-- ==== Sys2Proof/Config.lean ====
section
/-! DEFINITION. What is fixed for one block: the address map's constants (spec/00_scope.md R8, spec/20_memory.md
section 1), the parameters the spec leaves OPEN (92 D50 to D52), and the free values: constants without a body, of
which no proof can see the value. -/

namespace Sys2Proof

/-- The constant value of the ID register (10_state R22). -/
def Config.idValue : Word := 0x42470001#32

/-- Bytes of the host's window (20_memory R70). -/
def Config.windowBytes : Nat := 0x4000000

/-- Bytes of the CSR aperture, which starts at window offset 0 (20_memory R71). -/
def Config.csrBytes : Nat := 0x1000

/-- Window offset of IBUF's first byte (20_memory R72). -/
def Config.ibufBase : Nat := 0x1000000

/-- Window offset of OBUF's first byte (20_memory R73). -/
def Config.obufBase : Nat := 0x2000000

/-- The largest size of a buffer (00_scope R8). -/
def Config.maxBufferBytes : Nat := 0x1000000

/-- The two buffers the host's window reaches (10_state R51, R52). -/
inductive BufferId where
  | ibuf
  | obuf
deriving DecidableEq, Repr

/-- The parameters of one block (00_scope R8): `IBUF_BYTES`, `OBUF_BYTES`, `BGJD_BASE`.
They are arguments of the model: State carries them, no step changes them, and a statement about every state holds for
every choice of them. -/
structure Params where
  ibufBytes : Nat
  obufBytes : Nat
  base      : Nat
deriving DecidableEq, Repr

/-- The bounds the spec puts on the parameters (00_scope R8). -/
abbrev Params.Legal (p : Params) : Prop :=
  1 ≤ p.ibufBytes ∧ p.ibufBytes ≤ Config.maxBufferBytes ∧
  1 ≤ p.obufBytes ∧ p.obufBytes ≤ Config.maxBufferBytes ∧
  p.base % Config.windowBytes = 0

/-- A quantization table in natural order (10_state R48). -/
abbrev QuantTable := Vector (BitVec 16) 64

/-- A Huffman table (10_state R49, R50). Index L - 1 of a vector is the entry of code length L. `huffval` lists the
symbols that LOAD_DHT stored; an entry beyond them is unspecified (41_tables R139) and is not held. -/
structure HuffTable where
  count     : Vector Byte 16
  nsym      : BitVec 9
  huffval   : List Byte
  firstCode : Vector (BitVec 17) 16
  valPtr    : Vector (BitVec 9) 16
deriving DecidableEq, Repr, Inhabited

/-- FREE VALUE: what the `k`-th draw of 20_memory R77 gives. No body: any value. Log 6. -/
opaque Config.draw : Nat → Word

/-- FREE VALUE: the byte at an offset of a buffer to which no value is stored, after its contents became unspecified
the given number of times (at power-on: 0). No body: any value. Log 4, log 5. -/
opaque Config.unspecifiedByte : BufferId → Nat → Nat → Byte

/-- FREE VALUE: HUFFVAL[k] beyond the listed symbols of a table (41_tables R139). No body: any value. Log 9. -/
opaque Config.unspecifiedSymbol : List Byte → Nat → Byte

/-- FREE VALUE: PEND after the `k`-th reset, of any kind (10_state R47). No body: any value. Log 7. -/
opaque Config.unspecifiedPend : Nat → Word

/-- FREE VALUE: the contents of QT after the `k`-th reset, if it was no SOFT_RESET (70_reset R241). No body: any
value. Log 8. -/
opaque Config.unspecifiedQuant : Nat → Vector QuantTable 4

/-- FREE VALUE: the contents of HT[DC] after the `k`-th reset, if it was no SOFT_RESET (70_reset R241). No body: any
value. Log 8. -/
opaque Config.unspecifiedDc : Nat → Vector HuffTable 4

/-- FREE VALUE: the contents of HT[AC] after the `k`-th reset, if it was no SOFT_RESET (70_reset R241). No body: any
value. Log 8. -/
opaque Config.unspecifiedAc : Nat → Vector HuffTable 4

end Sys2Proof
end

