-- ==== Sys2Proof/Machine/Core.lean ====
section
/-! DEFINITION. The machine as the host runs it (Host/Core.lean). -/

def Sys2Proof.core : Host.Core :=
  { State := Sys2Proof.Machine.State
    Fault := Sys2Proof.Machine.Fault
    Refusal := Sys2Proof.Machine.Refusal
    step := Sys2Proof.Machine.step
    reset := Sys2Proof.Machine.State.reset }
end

■ ■ ■ ■

* Task details:
Output the lines above between the one holding "the given number" and the one holding "contents of QT", inclusive, with nothing before or after them.

* Task output:
the given number of times (at power-on: 0). No body: any value. Log 4, log 5. -/
opaque Config.unspecifiedByte : BufferId → Nat → Nat → Byte

/-- FREE VALUE: HUFFVAL[k] beyond the listed symbols of a table (41_tables R139). No body: any value. Log 9. -/
opaque Config.unspecifiedSymbol : List Byte → Nat → Byte

/-- FREE VALUE: PEND after the `k`-th reset, of any kind (10_state R47). No body: any value. Log 7. -/
opaque Config.unspecifiedPend : Nat → Word

/-- FREE VALUE: the contents of QT after the `k`-th reset, if it was no SOFT_RESET (70_reset R241). No body: any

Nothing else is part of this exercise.